The Florida Gulf & Atlantic Railroad's Bainbridge Subdivision runs as a branch line between Tallahassee north to Attapulgus, Georgia. The system connects with CSX Transportation at each end of the line in Baldwin, Pensacola, and Attapulgus. CSX has trackage rights on the line but plans to use the line only if their lines to the north are impassable.

Tallahassee Subdivision

The Tallahassee Subdivision of the main line dates back to the mid-1800s. It was first built as the Florida, Atlantic and Gulf Central Railroad from Lake City to Jacksonville in 1857. The Pensacola and Georgia Railroad built the line between Quincy and Lake City which was completed by 1863. The line would then be extended east to Chattahoochee to connect with the Pensacola and Atlantic Railroad.
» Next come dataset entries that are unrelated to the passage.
-- ==== Sys2Proof/Machine/Pwr.lean ====
section
/-! DEFINITION. PWR (R325-R351): the line and the converters, the bus thresholds, the brake chopper, the Geyser account, the
per-axis limits, the supplies and the brake outputs. -/
namespace Sys2Proof.Machine

/-- The PWR interrupt. -/
def State.pwrIrq (s : State) : State := s.irq 79

/-- Bit `k` of PWR_STATUS rises; the interrupt when IEN enables it (R350). -/
def State.pwrFlag (s : State) (k : Nat) : State := s.rise ⟨A.PWR_STATUS, k, 1⟩ F.PWR_IEN_IEN k 79

/-- `v` in F24. -/
def f24 (v : Int) : Int := v * 2 ^ 24

/-! ### Converters -/

/-- Whether the isolated converter is to run (R329, R349). -/
def State.isoWanted (s : State) : Bool :=
  s.modeIn [.armed, .run, .safeStop] || (s.mode == .standby && s.bit F.PWR_CTL_BUSMODE)

/-- The isolated converter follows the mode, BUSMODE and the bulk (R328, R329). -/
def State.isoLook (s : State) : State :=
  let run := s.isoWanted && s.bulkOk
  if run == s.bit F.PWR_STATUS_ISORUN then s
  else if run then s.pwrFlag 1 else s.off0 F.PWR_STATUS_ISORUN

/-- ISO_CONVERTER_STOP (R328): the bulk falls below 280 V. -/
def execIsoConverterStop (s : State) : Result :=
  ok { s.cancel .isoConverterStop with bulkOk := false }.isoLook

/-- ISO_CONVERTER_START (R328): the bulk rises to 280 V. -/
def execIsoConverterStart (s : State) : Result :=
  ok { s.cancel .isoConverterStart with bulkOk := true }.isoLook

/-- Whether PWR runs: not in OFF or DORMANT, nor from the start of the logic BIST (R349). -/
def State.pwrLive (s : State) : Bool := !s.modeIn [.off, .dormant] && !(s.mode == .shutdown && s.bistRunning)

/-! ### The line (R326, R330) -/

/-- The line voltage held within 100-180 VAC, tenths of a volt. -/
def lineClip (v : Nat) : Int := max 1000 (min 1800 (v : Int))

/-- P_lim of a line voltage in tenths of a volt, F24 W. -/
def pLim (v : Nat) : Int := f24 700 + rdiv (f24 450 * (lineClip v - 1000)) 800

/-- PPK of a line voltage, F24 W. -/
def pPeak (v : Nat) : Int := f24 1600 + rdiv (f24 1100 * (lineClip v - 1000)) 800

/-- P_lim, PPK and LOWLINE follow the measured line. -/
def State.lineShow (s : State) : State :=
  let v := s.rd F.PWR_LINE_VRMS
  let lim := if s.bit F.PWR_STATUS_MAINSLOSS then 0 else pLim v
  let s1 := (s.setReg A.PWR_PLIMLINE (wordOf lim)).setReg A.PWR_PPEAK (wordOf (pPeak v))
  if v < 1800 then s1.pwrFlag 3 else s1.off0 F.PWR_STATUS_LOWLINE

/-- LINE_HALF_CYCLE (R326, R330): `vrms` in tenths of a volt, `freq` in hundredths of a hertz, `peak` in volts. A peak above 60 V
starts the 12 ms of R330 again; six half-cycles above 80 VAC end a mains loss. -/
def execLineHalfCycle (vrms freq peak : Nat) (s : State) : Result :=
  if !s.pwrLive then ok s
  else
    let s1 := ((s.wr F.PWR_LINE_VRMS (min vrms 65535)).wr F.PWR_LINE_FREQ (min freq 65535)).lineShow
    let s2 := if 60 < peak ∧ !s1.bit F.PWR_STATUS_MAINSLOSS then s1.after (ms 12) .mainsLoss else s1
    if !s2.bit F.PWR_STATUS_MAINSLOSS then ok { s2 with lineGood := 0 }
    else
      let n := if 800 < vrms then s2.lineGood + 1 else 0
      let s3 := { s2 with lineGood := n }
      ok (if n = 6 then s3.after 0 .mainsReturn else s3)

/-- MAINS_LOSS (R330, R331). -/
def execMainsLoss (s : State) : Result :=
  let s0 := s.cancel .mainsLoss
  if !s.pwrLive || s.bit F.PWR_STATUS_MAINSLOSS then ok s0
  else
    let s1 := ((s0.pwrFlag 4).off0 F.PWR_STATUS_PFCRUN).lineShow
    let s2 := (({ s1 with lineGood := 0 }.inc F.PWR_CNT_MLCNT).fire 47 1).irqS 24
    ok (if s2.bit F.PWR_CTL_MLACT && s2.modeIn [.armed, .run, .safeStop] then s2.safeStop 3 else s2)

/-- MAINS_RETURN (R330). -/
def execMainsReturn (s : State) : Result :=
  let s0 := s.cancel .mainsReturn
  if !s.bit F.PWR_STATUS_MAINSLOSS then ok s0
  else
    let s1 := { s0.off0 F.PWR_STATUS_MAINSLOSS with lineGood := 0 }
    ok ((if s1.auxOn && s1.pwrLive then s1.pwrFlag 0 else s1).lineShow.after (ms 12) .mainsLoss)

/-! ### Bus thresholds -/

/-- BUS_REGULATION_SET (R329). -/
def execBusRegulationSet (s : State) : Result :=
  let s0 := s.cancel .busRegulationSet
  if s.bit F.SYS_READY_BUS || !(decide (volts 44 ≤ s.busMean ∧ s.busMean ≤ volts 52)) || !s.pwrLive then ok s0
  else ok ((s0.pwrFlag 2).setReady 12 true)

/-- BUS_REGULATION_LOST (R329). -/
def execBusRegulationLost (s : State) : Result :=
  let s0 := s.cancel .busRegulationLost
  if !s.bit F.SYS_READY_BUS || !(decide (s.busMean < volts 42 ∨ volts 58 < s.busMean)) then ok s0
  else ok (((s0.off0 F.PWR_STATUS_BUSREG).setReady 12 false).fire 47 3)

/-- CHOPPER_ON (R333). -/
def execChopperOn (s : State) : Result :=
  let s0 := s.cancel .chopperOn
  if s.bit F.PWR_STATUS_CHOPON || s.bit F.PWR_STATUS_CHOPHOT || decide (s.busMean ≤ volts 56) || !s.pwrLive then ok s0
  else ok ((s0.pwrFlag 8).fire 47 2)

/-- CHOPPER_OFF (R333). -/
def execChopperOff (s : State) : Result :=
  let s0 := s.cancel .chopperOff
  ok (if s.bit F.PWR_STATUS_CHOPON && decide (s.busMean < volts 54) then s0.off0 F.PWR_STATUS_CHOPON else s0)

/-- BUS_OVERVOLTAGE (R335). -/
def execBusOvervoltage (s : State) : Result :=
  let s0 := s.cancel .busOvervoltage
  if decide (s.busMean ≤ volts 60) || !s.pwrLive then ok s0
  else
    let s1 := if s0.bit F.PWR_STATUS_OVBUS then s0 else (s0.pwrFlag 11).irqS 24
    ok (if s1.modeIn [.armed, .run, .safeStop] then s1.safeStop 4 else s1)

/-- BUS_UNDERVOLTAGE (R336). -/
def execBusUndervoltage (s : State) : Result :=
  let s0 := s.cancel .busUndervoltage
  if decide (volts 38 ≤ s.busMean) || !s.modeIn [.armed, .run] then ok s0
  else ok (((s0.pwrFlag 12).irqS 24).safeStop 8)

/-! ### The Geyser account (R337-R341) -/

/-- ETMAX at baseplate temperature `tb`, F24 (R338). -/
def etMax (tb : Int) : Int :=
  if tb ≤ f24 25 then f24 32 else max 0 (f24 32 - rdiv ((tb - f24 25) * 16) 60)

/-- EB of a bulk voltage, F24 (R337). -/
def bulkEnergy (v : Int) : Int :=
  if v ≤ f24 300 then 0 else rdiv (34 * (v * v - f24 300 * f24 300)) (10000 * 2 ^ 24)

/-- PPFC, what the PFC delivers into the bulk at voltage `vbulk` with a draw of `draw` (R327, R330): up to 600 W of recharge below 400 V. -/
def pfcPower (loss : Bool) (vbulk et draw lim : Int) : Int :=
  if loss then 0
  else if draw ≤ lim then (if f24 400 ≤ vbulk then draw else min lim (draw + f24 600))
  else if 0 < et then min draw (lim + f24 200)
  else lim

/-- ET after one update with PPFC `pfc` (R338): it falls by what the PFC delivers above P_lim, rises otherwise, and holds in a mains
loss. -/
def etNext (loss : Bool) (et mx pfc lim : Int) : Int :=
  if loss then et
  else if lim < pfc then max 0 (et - rdiv (pfc - lim) 100000)
  else min mx (et + rdiv mx 40000)

/-- The low current limit of R339, R343 and R344, 7.071 A in F40. -/
def limLow : Int := 7774646720004

/-- The high one, 15 A. -/
def limHigh : Int := 15 * 2 ^ 40

/-- What a limit moves in 10 µs: (15 - 7.071) A in 5 ms. -/
def limStep : Int := 17436055393

/-- The account in one update: EB, ET, GMAX, G, GEYSER_LOW, GEYSER_EMPTY, GEY50 and LG. -/
def State.geyser (s : State) (vbulk draw : Int) : State :=
  let mx := etMax (s.rdS F.THM_TB_T)
  let loss := s.bit F.PWR_STATUS_MAINSLOSS
  let et0 := s.rdS F.PWR_GEYSER_T_ET
  let lim := s.rdS F.PWR_PLIMLINE_P
  let et := etNext loss et0 mx (pfcPower loss vbulk et0 draw lim) lim
  let eb := bulkEnergy vbulk
  let g := eb + et
  let gm := f24 238 + mx
  let wasLow := s.bit F.PWR_STATUS_GEYSER_LOW
  let s1 := (((s.show A.PWR_GEYSER_B eb).show A.PWR_GEYSER_T et).show A.PWR_GEYSER g).show A.PWR_GEYSER_MAX gm
  let s2 := s1.wr F.PWR_GEYPCT_PERMILLE (min 1000 (g * 1000 / gm).toNat)
  let s3 := if g = 0 then s2.pwrFlag 6 else s2.off0 F.PWR_STATUS_GEYSER_EMPTY
  let lg := if wasLow then max limLow (s.lg - limStep) else min limHigh (s.lg + limStep)
  let s4 := { s3 with lg := lg }
  let s5 := if !wasLow && decide (10 * g ≤ gm) then ((s4.pwrFlag 5).inc F.PWR_CNT_GLOWCNT).fire 47 0
    else if wasLow && decide (gm ≤ 4 * g) then s4.off0 F.PWR_STATUS_GEYSER_LOW else s4
  s5.setReady 13 (decide (gm ≤ 2 * g))

/-- The chopper resistor in one update (R334). -/
def State.chopper (s : State) : State :=
  let v := s.busMean
  let heat := if s.bit F.PWR_STATUS_CHOPON then rdiv (v * v) (140000 * 2 ^ 56) else 0
  let e := max 0 (s.rdS F.PWR_CHOPE_E + heat - 4194)
  let s1 := s.show A.PWR_CHOPE e
  let s2 := if f24 240 ≤ e then s1.pwrFlag 9 else s1.off0 F.PWR_STATUS_CHOPWARN
  if f24 300 ≤ e ∧ !s2.bit F.PWR_STATUS_CHOPHOT then
    ((s2.pwrFlag 10).inc F.PWR_CNT_CHOPHOTCNT).off0 F.PWR_STATUS_CHOPON
  else if e ≤ f24 150 ∧ s2.bit F.PWR_STATUS_CHOPHOT then (s2.off0 F.PWR_STATUS_CHOPHOT).busLook
  else s2

/-- The current magnitude squared of axis `a`, F24 A² (R342). -/
def State.iSquared (s : State) (a : Nat) : Int :=
  let u := s.rdS (F.ADC_AX_IU_I a)
  let v := s.rdS (F.ADC_AX_IV_I a)
  rdiv (4 * (u * u + u * v + v * v)) (3 * 2 ^ 56)

/-- A THM_AXa_STAT bit: its rise raises the PWR interrupt (R351). -/
def State.thmFlag (s : State) (f : Fld) (b : Bool) : State :=
  if b then (if s.bit f then s else (s.on f).pwrIrq) else s.off0 f

/-- The axis model in one update (R342-R344). -/
def State.axisLimit (s : State) (a : Nat) : State :=
  let i2 := s.iSquared a
  let q := max 0 (min (f24 105 / 4) (s.rdS (F.THM_AX_Q_Q a) + rdiv (i2 - f24 50) 100000))
  let wasI := s.bit (F.THM_AX_STAT_I2T a)
  let isI := if wasI then decide (f24 105 / 8 < q) else decide (f24 105 / 4 ≤ q)
  let tj0 := s.rdS (F.THM_AX_TJ_T a)
  let tj := if s.bitAt (F.ADC_Q_AUXSTAT_VALID 4) 2 then
      tj0 + rdiv (100 * (s.rdS (F.ADC_Q_TQ_T (a / 4)) - tj0) + 24 * i2) 1000000
    else tj0
  let wasJ := s.bit (F.THM_AX_STAT_TJ a)
  let isJ := if wasJ then decide (f24 115 < tj) else decide (f24 125 ≤ tj)
  let x := s.axis a
  let li := if isI then limLow else if wasI then x.li else min limHigh (x.li + limStep)
  let lj := if isJ then limLow else if wasJ then x.lj else min limHigh (x.lj + limStep)
  let s1 := ((s.show (A.THM_AX_Q a) q).show (A.THM_AX_TJ a) tj).setAxis a { x with li, lj }
  let s2 := (s1.thmFlag (F.THM_AX_STAT_I2T a) isI).thmFlag (F.THM_AX_STAT_TJ a) isJ
  let s3 := (s2.wrb (F.THM_AX_STAT_GEY a) (decide (s2.lg < limHigh))).show (A.THM_AX_LIM a) (min s2.lg (min li lj))
  if f24 140 ≤ tj then (s3.thmFlag (F.THM_AX_STAT_TJTRIP a) true).swtripSet a else s3

/-- PWR_UPDATE (R328, R334, R337-R344): the measured bulk voltage, PDRAW and bus output power, each F24. -/
def execPwrUpdate (vbulk pdraw pout : Word) (s : State) : Result :=
  if !s.pwrLive || !s.auxOn then ok s
  else
    let vb := signed48 vbulk.toNat
    let s1 := ((s.setReg A.PWR_VBULK vbulk).setReg A.PWR_PDRAW pdraw).setReg A.PWR_POUT pout
    let s2 := if 0 < s1.rdS F.PWR_PPEAK_P ∧ s1.rdS F.PWR_PPEAK_P ≤ signed48 pout.toNat then s1.pwrFlag 7 else s1
    let s3 := if vb < f24 280 ∧ s2.bulkOk then s2.after 0 .isoConverterStop
      else if f24 280 ≤ vb ∧ !s2.bulkOk then s2.after 0 .isoConverterStart else s2
    ok ((s3.geyser vb (signed48 pdraw.toNat)).chopper.upto 24 (fun a s => s.axisLimit a))

/-! ### Registers -/

/-- A refused write of the block (R347, R349). -/
def State.pwrRefuse (s : State) : State := s.pwrFlag 20

/-- A write of PWR_CTL (R329, R349): STANDBY only. -/
def State.pwrCtlWrite (s : State) (w : Writer) (v : Word) : State :=
  let nw := rowWrite false (fieldsAt A.PWR_CTL) (s.reg A.PWR_CTL) v
  if nw = s.reg A.PWR_CTL then s
  else if s.mode == .standby then (s.plainWrite w A.PWR_CTL v).isoLook
  else s.pwrRefuse

/-- A write of PWR_SUPCTL (R346): STANDBY, ARMED and RUN; a 1 restores a supply that had switched itself off. -/
def State.supctlWrite (s : State) (v : Word) : State :=
  let enc := getBits v 0 6
  let aux := v.getLsbD 6
  let offs := s.rd F.PWR_STATUS_ENC_OFF
  if s.modeIn [.standby, .armed, .run] then
    let s1 := s.upto 6 (fun q s =>
      let on := enc.testBit q
      let was := s.bitAt F.PWR_SUPCTL_ENC q
      let s1 := s.setBitAt F.PWR_SUPCTL_ENC q on
      if on then s1.setBitAt F.PWR_STATUS_ENC_OFF q false else if was then s1.encLost q else s1)
    let s2 := s1.wrb F.PWR_SUPCTL_AUX24 aux
    if aux then s2.off0 F.PWR_STATUS_AUX_OFF else s2
  else if enc = s.rd F.PWR_SUPCTL_ENC ∧ aux = s.bit F.PWR_SUPCTL_AUX24 ∧ enc &&& offs = 0 then s
  else s.pwrRefuse

/-- Whether AUX24 is on (R64, R346). -/
def State.aux24On (s : State) : Bool :=
  s.bit F.PWR_SUPCTL_AUX24 && !s.bit F.PWR_STATUS_AUX_OFF && s.modeIn [.standby, .armed, .run, .safeStop]

/-- AUX24_OVERCURRENT_OFF (R346). -/
def execAux24OvercurrentOff (s : State) : Result :=
  ok (if s.aux24On then (s.off0 F.PWR_SUPCTL_AUX24).pwrFlag 13 else s)

/-- ENC5V_OVERCURRENT_OFF (R66, R346). -/
def execEnc5vOvercurrentOff (q : Fin 6) (s : State) : Result :=
  ok (if s.encOn q then ((s.setBitAt F.PWR_SUPCTL_ENC q false).pwrFlag (14 + q)).encLost q else s)

/-- A write of PWR_BRKCTL (R347): each ON bit, AUTO and the four SEL fields, each under its own conditions.
Log entry 11 (DEDUCED). -/
def State.brkCtlWrite (s : State) (v : Word) : State :=
  let may := !s.bit F.SAF_STATUS_STO && s.modeIn [.standby, .armed, .run]
  let on := getBits v 0 4
  let old := s.rd F.PWR_BRKCTL_ON
  let s1 := if may then s.wr F.PWR_BRKCTL_ON on
    else (if on &&& (15 - old) = 0 then s else s.pwrRefuse).wr F.PWR_BRKCTL_ON (on &&& old)
  let autoF (s : State) : State :=
    if getBits v 4 4 = s.rd F.PWR_BRKCTL_AUTO then s
    else if s.mode == .standby then s.wr F.PWR_BRKCTL_AUTO (getBits v 4 4) else s.pwrRefuse
  let sel (s : State) (k : Nat) : State :=
    let f : Fld := ⟨A.PWR_BRKCTL, 8 + 5 * k, 5⟩
    let x := getBits v (8 + 5 * k) 5
    if x = s.rd f then s
    else if s.mode == .standby ∧ x ≤ 23 then s.wr f x else s.pwrRefuse
  ((List.range 4).foldl sel (autoF s1)).brakeLook

/-- BRAKE_ILIM_OFF (R347, R625): an output held in its current limit for 5 ms. -/
def execBrakeIlimOff (k : Fin 4) (s : State) : Result :=
  if !s.bitAt F.PWR_BRKSTAT_OUT k then ok s
  else
    let s1 := { s.setBitAt F.PWR_BRKSTAT_ILIM k true with brkWait := natBit s.brkWait k true }
    ok (s1.pwrIrq.brakeLook)

/-- A write of PWR_BRKSTAT (R347): 1 to an ILIM bit clears it together with its ON bit. -/
def State.brkStatWrite (s : State) (v : Word) : State :=
  (s.upto 4 (fun k s =>
    if v.getLsbD (4 + k) && s.bitAt F.PWR_BRKSTAT_ILIM k then
      (s.setBitAt F.PWR_BRKSTAT_ILIM k false).setBitAt F.PWR_BRKCTL_ON k false
    else s)).brakeLook

end Sys2Proof.Machine
end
In 1882, the lines were acquired by Sir Edward Reed, and were renamed together as the Florida Central and Western Railroad. Two years later, Reed brought the Florida Central and Western and several other Florida railroads he had purchased under the umbrella of what was named the Florida Railway and Navigation Company, which, in 1888, was renamed the Florida Central and Peninsular Railroad (FC&P). In 1900, a year after purchasing the majority of FC&P stock, the newly organized Seaboard Air Line Railway (a predecessor of CSX Transportation) leased the FC&P and, in 1903, acquired it outright. CSX previously operated this segment as their Tallahassee Subdivision. The line has a centralized traffic control signal system between Tallahassee and Baldwin.

P&A Subdivision

The P&A Subdivision of the main line runs west from Chattahoochee to Pensacola, Florida. This segment of the main line was originally built in 1881-1883 by the Louisville and Nashville Railroad, operating it as a subsidiary, the Pensacola and Atlantic Railroad. William D. Chipley and Frederick R. De Funiak (General Manager of the L&N), both of whom are commemorated in the names of towns later built along the P&A line (Chipley and DeFuniak Springs), were among the founding officers of the P&A. The line was merged into the L&N in 1891. In 1982, the L&N was merged into the Seaboard Coast Line Railroad, which in 1986 became part of CSX Transportation, operating this segment as its P&A Subdivision (a reference to the Pensacola and Atlantic Railroad).

Bainbridge Subdivision

The Bainbridge Subdivision runs from the FGAR main line in Tallahassee north to Attapulgus, Georgia, where it connects to CSX's Bainbridge Subdivision, which continues north to Bainbridge, Georgia. The Bainbridge Subdivision was first built in 1901 by the Georgia Pine Railway. The line was only intended to be a shortline for logging, but since it provided an additional rail route from Georgia into Florida, traffic increased. As a result, the line was renamed the Georgia, Florida and Alabama Railway by the end of 1901. The GF&A Railway bought the Carrabelle, Tallahassee and Georgia Railroad in 1906, which ran from Tallahassee south to Carrabelle.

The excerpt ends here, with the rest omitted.